◆ **Collection entries**:
theorem State.endSlot_follows {tb : Bool} {a : State} (s : State) (p : Part) (k : ℕ) (far : ℕ) (data : List Byte) (h :
    Follows tb a s) : Follows tb a (State.endSlot s p k far data) := by
  unfold State.endSlot
  repeat' first
    | with_reducible assumption
    | with_reducible apply State.freeSlot_follows
    | with_reducible apply State.setSlotData_follows
    | with_reducible apply State.complete_follows
    | with_reducible apply State.setSlot_follows
    | (intro x; refine Follows.cut (tb := tb) (a := a) (x := x) ?_ (fun _ => ?_); on_goal 2 => clear_value x)
    | (lift_lets; intro x; clear_value x)
    | (split)

theorem State.closeReq_follows {tb : Bool} {a : State} (s : State) (r : OpenReq) (h : Follows tb a s) :
    Follows tb a (State.closeReq s r) := by
  unfold State.closeReq
  repeat' first
    | (lift_lets; intro x; clear_value x)
    | (with_reducible apply Follows.same; with_reducible assumption)

theorem State.farError_follows {tb : Bool} {a : State} (s : State) (r : OpenReq) (far : ℕ) (h : Follows tb a s) :
    Follows tb a (State.farError s r far) := by
  unfold State.farError
  repeat' first
    | with_reducible assumption
    | with_reducible apply State.closeReq_follows
    | with_reducible apply State.endSlot_follows
    | with_reducible apply State.report_follows
    | with_reducible apply State.modRgp_follows
    | (lift_lets; intro x; refine Follows.cut (tb := tb) (a := a) (x := x) ?_ (fun _ => ?_); on_goal 2 => clear_value x)
    | (split)

theorem State.farResponse_follows {tb : Bool} {a : State} (s : State) (r : OpenReq) (status : ℕ) (data : List Byte) (h :
    Follows tb a s) : Follows tb a (State.farResponse s r status data) := by
  unfold State.farResponse
  repeat' first
    | with_reducible assumption
    | with_reducible apply State.farError_follows
    | with_reducible apply State.closeReq_follows
    | with_reducible apply State.endSlot_follows
    | (split)
    | (with_reducible apply PairF.out; with_reducible apply drawBytes_follows)

theorem State.bridgeTake_follows {tb : Bool} {a : State} (s : State) (c : ℕ) (x2 : BitVec 128) (l : List Byte) (h :
    Follows tb a s) : OptF tb a (State.bridgeTake s c x2 l) := by
  unfold State.bridgeTake
  repeat' first
    | with_reducible assumption
    | with_reducible apply State.farResponse_follows
    | with_reducible exact OptF.none
    | with_reducible apply OptF.some
    | (lift_lets; intro x; clear_value x)
    | (split)

theorem State.unsendable_follows {tb : Bool} {a : State} (s : State) (frame : ℕ) (h : Follows tb a s) :
    Follows tb a (State.unsendable s frame) := by
  unfold State.unsendable
  repeat' first
    | with_reducible assumption
    | with_reducible apply State.farError_follows
    | (split)

/-! ### Egress -/

theorem State.addCrypto_follows {tb : Bool} {a : State} (s : State) (req : ℕ) (bursts : ℕ) (use : CryptoUse) (h : Follows tb a s) :
    Follows tb a (State.addCrypto s req bursts use) := by
  unfold State.addCrypto
  repeat' first
    | (lift_lets; intro x; clear_value x)
    | (with_reducible apply Follows.same; with_reducible assumption)

theorem State.noProtect_follows {tb : Bool} {a : State} (s : State) (port : PortCode) (id : ℕ) (h : Follows tb a s) :
    Follows tb a (State.noProtect s port id) := by
  unfold State.noProtect
  repeat' first
    | with_reducible assumption
    | (lift_lets; intro x; clear_value x)
    | (split)
    | (with_reducible apply Follows.same; with_reducible assumption)

theorem State.endCopy_follows {tb : Bool} {a : State} (s : State) (code : ℕ) (c : Copy) (h : Follows tb a s) :
    Follows tb a (State.endCopy s code c) := by
  unfold State.endCopy
  repeat' first
    | with_reducible assumption
    | with_reducible apply State.noProtect_follows
    | with_reducible apply State.unsendable_follows
    | with_reducible apply State.settleFrame_follows
    | with_reducible apply State.countDrop_follows
    | with_reducible apply State.count_follows
    | (split)

theorem State.sentCopy_follows {tb : Bool} {a : State} (s : State) (c : Copy) (h : Follows tb a s) :
    Follows tb a (State.sentCopy s c) := by
  unfold State.sentCopy
  repeat' first
    | with_reducible assumption
    | with_reducible apply State.settleFrame_follows

theorem State.copyBytes_follows {tb : Bool} {a : State} (s : State) (f : Frame) (c : Copy) (h : Follows tb a s) :
    PairF tb a (State.copyBytes s f c) := by
  unfold State.copyBytes
  repeat' first
    | with_reducible assumption
    | with_reducible apply drawNat_follows
    | (lift_lets; intro x; clear_value x)
    | (split)
    | (refine PairF.elim (by with_reducible assumption) ?_)
    | with_reducible apply PairF.intro

theorem State.shaperDebit_follows {tb : Bool} {a : State} (s : State) (c : ℕ) (adm : ℕ) (len : ℕ) (h : Follows tb a s) :
    Follows tb a (State.shaperDebit s c adm len) := by
  unfold State.shaperDebit
  repeat' first
    | with_reducible assumption
    | with_reducible apply State.setEg_follows

theorem State.refuseCopy_follows {tb : Bool} {a : State} (s : State) (c : Copy) (h : Follows tb a s) :
    Follows tb a (State.refuseCopy s c) := by
  unfold State.refuseCopy
  repeat' first
    | with_reducible assumption
    | with_reducible apply State.settleFrame_follows
    | with_reducible apply State.countDrop_follows

theorem State.deferCopy_follows {tb : Bool} {a : State} (s : State) (c : Copy) (h : Follows tb a s) :
    Follows tb a (State.deferCopy s c) := by
  unfold State.deferCopy
  repeat' first
    | with_reducible assumption
    | with_reducible apply State.refuseCopy_follows
    | with_reducible apply State.makeCapture_follows
    | with_reducible apply State.settleFrame_follows
    | with_reducible apply State.countDrop_follows
    | (lift_lets; intro x; clear_value x)
    | (split)

theorem State.setQueue_follows {tb : Bool} {a : State} (s : State) (c : ℕ) (q : ℕ) (l : List Copy) (h : Follows tb a s) :
    Follows tb a (State.setQueue s c q l) := by
  unfold State.setQueue
  repeat' first
    | with_reducible assumption
    | with_reducible apply State.setEg_follows

theorem settleHead_follows {tb : Bool} {a : State} (c : ℕ) (q : ℕ) (x2 : ℕ) (x3 : State) (h : Follows tb a x3) :
    Follows tb a (settleHead c q x2 x3) := by
  induction x2 generalizing x3 with
  | zero =>
    unfold settleHead
    repeat' with_reducible assumption
  | succ n ih =>
    unfold settleHead
    repeat' first
      | with_reducible assumption
      | with_reducible apply ih
      | with_reducible apply State.setQueue_follows
      | with_reducible apply State.deferCopy_follows
      | with_reducible apply State.refuseCopy_follows
      | (intro x; refine Follows.cut (tb := tb) (a := a) (x := x) ?_ (fun _ => ?_); on_goal 2 => clear_value x)
      | (lift_lets; intro x; clear_value x)
      | (split)

theorem State.settleQueue_follows {tb : Bool} {a : State} (s : State) (c : ℕ) (q : ℕ) (h : Follows tb a s) :
    Follows tb a (State.settleQueue s c q) := by
  unfold State.settleQueue
  repeat' first
    | with_reducible assumption
    | with_reducible apply settleHead_follows

theorem State.settleQueues_follows {tb : Bool} {a : State} (s : State) (c : ℕ) (h : Follows tb a s) :
    Follows tb a (State.settleQueues s c) := by
  unfold State.settleQueues
  repeat' first
    | with_reducible assumption
    | with_reducible apply State.settleQueue_follows
    | with_reducible apply Follows.foldl
    | (intro x y (hx : Follows tb a x))

theorem State.settleShapers_follows {tb : Bool} {a : State} (s : State) (h : Follows tb a s) :
    Follows tb a (State.settleShapers s) := by
  unfold State.settleShapers
  repeat' first
    | with_reducible assumption
    | with_reducible apply State.setEg_follows
    | with_reducible apply Follows.foldl
    | (intro x y (hx : Follows tb a x))

theorem State.pushCopy_follows {tb : Bool} {a : State} (s : State) (c : Copy) (h : Follows tb a s) :
    Follows tb a (State.pushCopy s c) := by
  unfold State.pushCopy
  repeat' first
    | with_reducible assumption
    | with_reducible apply State.settleQueue_follows
    | with_reducible apply State.setQueue_follows

theorem State.goneCopy_follows {tb : Bool} {a : State} (s : State) (c : Copy) (h : Follows tb a s) :
    Follows tb a (State.goneCopy s c) := by
  unfold State.goneCopy
  repeat' first
    | with_reducible assumption
    | with_reducible apply State.pushCopy_follows
    | with_reducible apply State.endCopy_follows
    | (lift_lets; intro x; clear_value x)
    | (intro)
    | (split)

theorem State.enqueue_follows {tb : Bool} {a : State} (s : State) (c : Copy) (h : Follows tb a s) :
    Follows tb a (State.enqueue s c) := by
  unfold State.enqueue
  repeat' first
    | with_reducible assumption
    | with_reducible apply State.goneCopy_follows
    | with_reducible apply State.pushCopy_follows
    | with_reducible apply State.endCopy_follows
    | (lift_lets; intro x; clear_value x)
    | (split)

theorem State.admitCopy_follows {tb : Bool} {a : State} (s : State) (c : Copy) (h : Follows tb a s) :
    Follows tb a (State.admitCopy s c) := by
  unfold State.admitCopy
  repeat' first
    | with_reducible assumption
    | with_reducible apply State.enqueue_follows
    | with_reducible apply State.deferCopy_follows
    | with_reducible apply State.refuseCopy_follows
    | (split)
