theorem execFrameIntake_follows {tb : Bool} {a : State} (c : PortCode) (bytes : List Byte) (s : State) (h : Follows tb a s) :
    ResF tb a (execFrameIntake c bytes s) := by
  unfold execFrameIntake
  repeat' first
    | with_reducible assumption
    | with_reducible apply frameIntake_follows
    | with_reducible apply clocked_follows
    | with_reducible exact ResF.fault
    | with_reducible apply ResF.next
    | (split)

theorem State.pullPort_follows {tb : Bool} {a : State} (s : State) (c : ℕ) (id : ℕ) (h : Follows tb a s) :
    Follows tb a (State.pullPort s c id) := by
  unfold State.pullPort
  repeat' first
    | with_reducible assumption
    | with_reducible apply State.settleQueue_follows
    | with_reducible apply State.setQueue_follows
    | with_reducible apply Follows.foldl
    | (intro x y (hx : Follows tb a x))
    | (lift_lets; intro x; clear_value x)
    | (split)

theorem State.pullCommit_follows {tb : Bool} {a : State} (s : State) (c : ℕ) (id : ℕ) (h : Follows tb a s) :
    Follows tb a (State.pullCommit s c id) := by
  unfold State.pullCommit
  repeat' first
    | with_reducible assumption
    | with_reducible apply State.noProtect_follows
    | with_reducible apply State.setEg_follows
    | with_reducible apply State.count_follows
    | (lift_lets; intro x; clear_value x)
    | (split)

theorem State.pullNext_follows {tb : Bool} {a : State} (s : State) (c : ℕ) (id : ℕ) (h : Follows tb a s) :
    Follows tb a (State.pullNext s c id) := by
  unfold State.pullNext
  repeat' first
    | with_reducible assumption
    | with_reducible apply State.noProtect_follows
    | with_reducible apply State.setEg_follows
    | (lift_lets; intro x; clear_value x)
    | (split)

theorem State.stompPort_follows {tb : Bool} {a : State} (s : State) (c : ℕ) (id : ℕ) (h : Follows tb a s) :
    Follows tb a (State.stompPort s c id) := by
  unfold State.stompPort
  repeat' first
    | with_reducible assumption
    | with_reducible apply State.txAbort_follows
    | with_reducible apply State.endCopy_follows
    | with_reducible apply State.setEg_follows
    | with_reducible apply State.emit_follows
    | (intro x; refine Follows.cut (tb := tb) (a := a) (x := x) ?_ (fun _ => ?_); on_goal 2 => clear_value x)
    | (lift_lets; intro x; clear_value x)
    | (split)
    | (dsimp +zetaDelta -zeta only)

theorem State.pullCaptures_follows {tb : Bool} {a : State} (s : State) (id : ℕ) (h : Follows tb a s) :
    Follows tb a (State.pullCaptures s id) := by
  unfold State.pullCaptures
  repeat' first
    | with_reducible assumption
    | with_reducible apply State.setCapq_follows
    | with_reducible apply Follows.foldl
    | (intro x y (hx : Follows tb a x))
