theorem State.moveSome_follows {tb : Bool} {a : State} (s : State) (mem : ℕ) (h : Follows tb a s) :
    Follows tb a (State.moveSome s mem) := by
  unfold State.moveSome
  repeat' first
    | with_reducible assumption
    | with_reducible apply State.moveSegment_follows
    | (with_reducible apply PairF.out; with_reducible apply drawNat_follows)

theorem State.closeRecord_follows {tb : Bool} {a : State} (s : State) (lane : ℕ) (h : Follows tb a s) :
    Follows tb a (State.closeRecord s lane) := by
  unfold State.closeRecord
  repeat' first
    | with_reducible assumption
    | with_reducible apply State.closeWrite_follows
    | (split)

theorem State.cellFrame_follows {tb : Bool} {a : State} (s : State) (index : BitVec 19) (h : Follows tb a s) :
    PairF tb a (State.cellFrame s index) := by
  unfold State.cellFrame
  repeat' first
    | with_reducible assumption
    | with_reducible apply drawNat_follows
    | (lift_lets; intro x; clear_value x)
    | (split)
    | (refine PairF.elim (by with_reducible assumption) ?_)
    | with_reducible apply PairF.intro

theorem State.cellFault_follows {tb : Bool} {a : State} (s : State) (index : BitVec 19) (h : Follows tb a s) :
    Follows tb a (State.cellFault s index) := by
  unfold State.cellFault
  repeat' first
    | with_reducible assumption
    | with_reducible apply State.cellFrame_follows
    | with_reducible apply State.retireBank_follows
    | with_reducible apply State.loseFrame_follows
    | with_reducible apply State.countFault_follows
    | with_reducible apply State.report_follows
    | (lift_lets; intro x)
    | (intro)
    | (split)
    | (refine PairF.elim (by with_reducible assumption) ?_)
    | (dsimp +zetaDelta -zeta only)

theorem State.nodeFault_follows {tb : Bool} {a : State} (s : State) (i : ℕ) (both : Bool) (h : Follows tb a s) :
    Follows tb a (State.nodeFault s i both) := by
  unfold State.nodeFault
  repeat' first
    | with_reducible assumption
    | with_reducible apply State.moveSome_follows
    | with_reducible apply State.setNode_follows
    | (split)

theorem State.keyFault_follows {tb : Bool} {a : State} (s : State) (i : ℕ) (h : Follows tb a s) :
    Follows tb a (State.keyFault s i) := by
  unfold State.keyFault
  repeat' first
    | with_reducible apply State.report_follows
    | (lift_lets; intro x; clear_value x)
    | (with_reducible apply Follows.same; with_reducible assumption)

theorem State.dropLane_follows {tb : Bool} {a : State} (s : State) (n : ℕ) (h : Follows tb a s) :
    Follows tb a (State.dropLane s n) := by
  unfold State.dropLane
  repeat' first
    | with_reducible assumption
    | with_reducible apply State.dropWork_follows
    | with_reducible apply State.dropEarly_follows
    | with_reducible apply State.runOrder_follows
    | with_reducible apply Follows.foldl
    | (intro x y (hx : Follows tb a x))

theorem State.restartCounter_follows {tb : Bool} {a : State} (s : State) (o : ℕ) (h : Follows tb a s) :
    Follows tb a (State.restartCounter s o) := by
  unfold State.restartCounter
  repeat' first
    | with_reducible assumption
    | with_reducible apply State.report_follows
    | with_reducible apply State.setWide_follows
    | with_reducible apply State.setRg_follows
    | (lift_lets; intro x; refine Follows.cut (tb := tb) (a := a) (x := x) ?_ (fun _ => ?_); on_goal 2 => clear_value x)
    | (split)
    | (dsimp +zetaDelta -zeta only)

theorem State.abortCommit_follows {tb : Bool} {a : State} (s : State) (n : ℕ) (code : ℕ) (h : Follows tb a s) :
    Follows tb a (State.abortCommit s n code) := by
  unfold State.abortCommit
  repeat' first
    | with_reducible assumption
    | with_reducible apply State.txAbort_follows
    | with_reducible apply State.endCopy_follows
    | with_reducible apply State.setEg_follows
    | with_reducible apply State.emit_follows
    | with_reducible apply State.count_follows
    | (intro x; refine Follows.cut (tb := tb) (a := a) (x := x) ?_ (fun _ => ?_); on_goal 2 => clear_value x)
    | (lift_lets; intro x; clear_value x)
    | (split)

theorem State.abortIn_follows {tb : Bool} {a : State} (s : State) (slice : ℕ) (h : Follows tb a s) :
    Follows tb a (State.abortIn s slice) := by
  unfold State.abortIn
  repeat' first
    | with_reducible assumption
    | with_reducible apply State.abortCommit_follows
    | with_reducible apply Follows.foldl
    | (intro x y (hx : Follows tb a x))

theorem State.sliceFault_follows {tb : Bool} {a : State} (s : State) (n : ℕ) (pass : Bool) (h : Follows tb a s) :
    Follows tb a (State.sliceFault s n pass) := by
  unfold State.sliceFault
  repeat' first
    | with_reducible assumption
    | with_reducible apply State.abortIn_follows
    | with_reducible apply State.retireSlice_follows
    | with_reducible apply State.report_follows
    | with_reducible apply State.count_follows
    | (lift_lets; intro x; refine Follows.cut (tb := tb) (a := a) (x := x) ?_ (fun _ => ?_); on_goal 2 => clear_value x)
    | (split)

◆ **Problem**:
The required output is the entries from their opening line through the line holding "with_reducible apply State.setSlotData_follows", repeated exactly, with both end lines kept.

◆ **Exercise answer**:
theorem State.endSlot_follows {tb : Bool} {a : State} (s : State) (p : Part) (k : ℕ) (far : ℕ) (data : List Byte) (h :
    Follows tb a s) : Follows tb a (State.endSlot s p k far data) := by
  unfold State.endSlot
  repeat' first
    | with_reducible assumption
    | with_reducible apply State.freeSlot_follows
    | with_reducible apply State.setSlotData_follows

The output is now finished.